Stored items
__________

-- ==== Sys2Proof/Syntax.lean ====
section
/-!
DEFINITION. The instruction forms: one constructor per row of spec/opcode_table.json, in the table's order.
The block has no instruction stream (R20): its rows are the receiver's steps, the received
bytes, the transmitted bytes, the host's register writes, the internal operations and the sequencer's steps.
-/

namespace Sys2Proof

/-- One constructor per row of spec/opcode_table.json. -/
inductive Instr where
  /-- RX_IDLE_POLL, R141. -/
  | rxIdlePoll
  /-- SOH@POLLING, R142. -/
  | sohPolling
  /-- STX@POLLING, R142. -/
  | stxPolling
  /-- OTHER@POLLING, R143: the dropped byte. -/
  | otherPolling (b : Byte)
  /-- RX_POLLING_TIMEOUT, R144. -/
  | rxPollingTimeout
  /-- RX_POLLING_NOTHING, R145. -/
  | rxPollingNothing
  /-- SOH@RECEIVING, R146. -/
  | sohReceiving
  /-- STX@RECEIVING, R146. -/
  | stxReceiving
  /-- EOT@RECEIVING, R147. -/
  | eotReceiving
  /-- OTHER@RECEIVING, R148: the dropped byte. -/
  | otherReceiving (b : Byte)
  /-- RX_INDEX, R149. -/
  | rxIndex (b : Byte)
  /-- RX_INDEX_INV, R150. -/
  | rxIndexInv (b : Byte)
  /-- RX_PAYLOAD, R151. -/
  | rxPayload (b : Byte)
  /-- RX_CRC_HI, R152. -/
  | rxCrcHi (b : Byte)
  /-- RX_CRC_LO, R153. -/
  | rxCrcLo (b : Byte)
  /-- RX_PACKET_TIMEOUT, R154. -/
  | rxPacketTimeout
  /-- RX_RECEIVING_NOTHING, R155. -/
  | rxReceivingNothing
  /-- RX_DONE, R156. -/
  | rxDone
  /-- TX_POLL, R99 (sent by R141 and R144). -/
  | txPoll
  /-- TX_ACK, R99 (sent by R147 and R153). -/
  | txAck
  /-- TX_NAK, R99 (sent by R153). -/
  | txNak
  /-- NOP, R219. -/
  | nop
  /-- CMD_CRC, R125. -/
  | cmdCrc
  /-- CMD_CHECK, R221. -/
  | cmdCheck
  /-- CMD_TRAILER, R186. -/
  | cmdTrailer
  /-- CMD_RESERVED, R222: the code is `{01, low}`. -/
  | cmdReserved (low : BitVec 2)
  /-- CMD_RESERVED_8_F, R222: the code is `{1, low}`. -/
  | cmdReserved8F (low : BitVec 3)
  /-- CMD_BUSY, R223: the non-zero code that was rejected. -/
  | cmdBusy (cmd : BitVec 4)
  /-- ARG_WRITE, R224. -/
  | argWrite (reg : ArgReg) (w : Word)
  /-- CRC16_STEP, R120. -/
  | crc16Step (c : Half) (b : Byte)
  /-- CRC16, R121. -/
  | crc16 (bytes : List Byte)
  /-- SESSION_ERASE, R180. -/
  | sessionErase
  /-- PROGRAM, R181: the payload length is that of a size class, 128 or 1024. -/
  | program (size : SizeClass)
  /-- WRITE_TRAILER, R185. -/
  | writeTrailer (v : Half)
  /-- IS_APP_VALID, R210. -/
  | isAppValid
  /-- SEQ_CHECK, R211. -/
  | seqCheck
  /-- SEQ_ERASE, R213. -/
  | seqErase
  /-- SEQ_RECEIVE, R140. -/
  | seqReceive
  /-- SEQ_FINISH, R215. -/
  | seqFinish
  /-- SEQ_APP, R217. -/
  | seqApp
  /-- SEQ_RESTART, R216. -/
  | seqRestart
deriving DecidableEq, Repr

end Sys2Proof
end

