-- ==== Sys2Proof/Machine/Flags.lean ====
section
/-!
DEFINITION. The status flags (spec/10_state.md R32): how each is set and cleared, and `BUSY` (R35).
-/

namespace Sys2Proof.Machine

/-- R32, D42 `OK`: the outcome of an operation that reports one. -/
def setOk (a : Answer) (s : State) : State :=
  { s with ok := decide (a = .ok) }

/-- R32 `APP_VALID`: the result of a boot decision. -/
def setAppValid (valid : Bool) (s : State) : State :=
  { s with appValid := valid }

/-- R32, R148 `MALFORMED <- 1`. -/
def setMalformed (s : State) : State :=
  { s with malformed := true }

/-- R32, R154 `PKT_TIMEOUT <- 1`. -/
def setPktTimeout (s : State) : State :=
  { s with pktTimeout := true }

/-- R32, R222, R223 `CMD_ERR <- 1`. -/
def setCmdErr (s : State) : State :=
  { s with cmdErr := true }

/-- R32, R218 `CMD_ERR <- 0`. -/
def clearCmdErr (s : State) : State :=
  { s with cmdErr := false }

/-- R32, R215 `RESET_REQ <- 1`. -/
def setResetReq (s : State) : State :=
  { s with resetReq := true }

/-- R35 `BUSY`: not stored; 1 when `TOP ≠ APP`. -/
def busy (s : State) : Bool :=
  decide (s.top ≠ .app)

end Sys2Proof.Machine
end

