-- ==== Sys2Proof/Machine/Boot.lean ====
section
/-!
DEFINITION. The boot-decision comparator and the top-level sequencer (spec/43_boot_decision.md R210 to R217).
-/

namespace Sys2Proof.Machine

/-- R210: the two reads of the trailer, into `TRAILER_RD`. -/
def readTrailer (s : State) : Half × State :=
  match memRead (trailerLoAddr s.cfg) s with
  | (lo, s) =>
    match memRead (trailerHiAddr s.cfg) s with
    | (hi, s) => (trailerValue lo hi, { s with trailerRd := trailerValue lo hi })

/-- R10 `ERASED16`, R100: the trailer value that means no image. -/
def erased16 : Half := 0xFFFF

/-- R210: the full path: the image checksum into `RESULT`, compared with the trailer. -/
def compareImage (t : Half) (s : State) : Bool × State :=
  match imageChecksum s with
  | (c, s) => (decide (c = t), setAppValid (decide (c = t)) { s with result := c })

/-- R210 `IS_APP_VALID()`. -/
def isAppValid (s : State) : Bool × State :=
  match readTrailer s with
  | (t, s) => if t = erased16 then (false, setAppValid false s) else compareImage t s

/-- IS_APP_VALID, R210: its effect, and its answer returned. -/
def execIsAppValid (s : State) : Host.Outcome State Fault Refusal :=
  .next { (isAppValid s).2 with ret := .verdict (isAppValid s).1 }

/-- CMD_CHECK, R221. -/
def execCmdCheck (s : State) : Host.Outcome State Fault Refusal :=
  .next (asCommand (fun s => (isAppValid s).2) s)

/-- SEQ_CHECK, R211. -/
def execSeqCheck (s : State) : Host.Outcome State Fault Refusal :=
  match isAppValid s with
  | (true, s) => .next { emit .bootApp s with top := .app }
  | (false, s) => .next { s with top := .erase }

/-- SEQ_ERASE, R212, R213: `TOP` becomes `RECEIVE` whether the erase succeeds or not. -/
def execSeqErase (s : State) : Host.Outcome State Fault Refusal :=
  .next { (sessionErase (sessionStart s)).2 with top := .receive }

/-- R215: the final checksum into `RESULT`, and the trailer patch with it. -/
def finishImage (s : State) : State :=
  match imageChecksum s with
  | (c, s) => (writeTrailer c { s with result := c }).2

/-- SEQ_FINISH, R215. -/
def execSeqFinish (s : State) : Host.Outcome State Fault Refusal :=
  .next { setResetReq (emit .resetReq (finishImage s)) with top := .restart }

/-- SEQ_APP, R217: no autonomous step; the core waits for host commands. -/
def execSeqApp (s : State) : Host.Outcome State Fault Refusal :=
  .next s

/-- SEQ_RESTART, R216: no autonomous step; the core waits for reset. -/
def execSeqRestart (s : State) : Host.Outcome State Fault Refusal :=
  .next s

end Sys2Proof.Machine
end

__________

* _PROBLEM STATEMENT_:
Work out how many lines in the records above contain the word "dropped", and give only that number.

* _ANSWER TO THE EXERCISE_:
2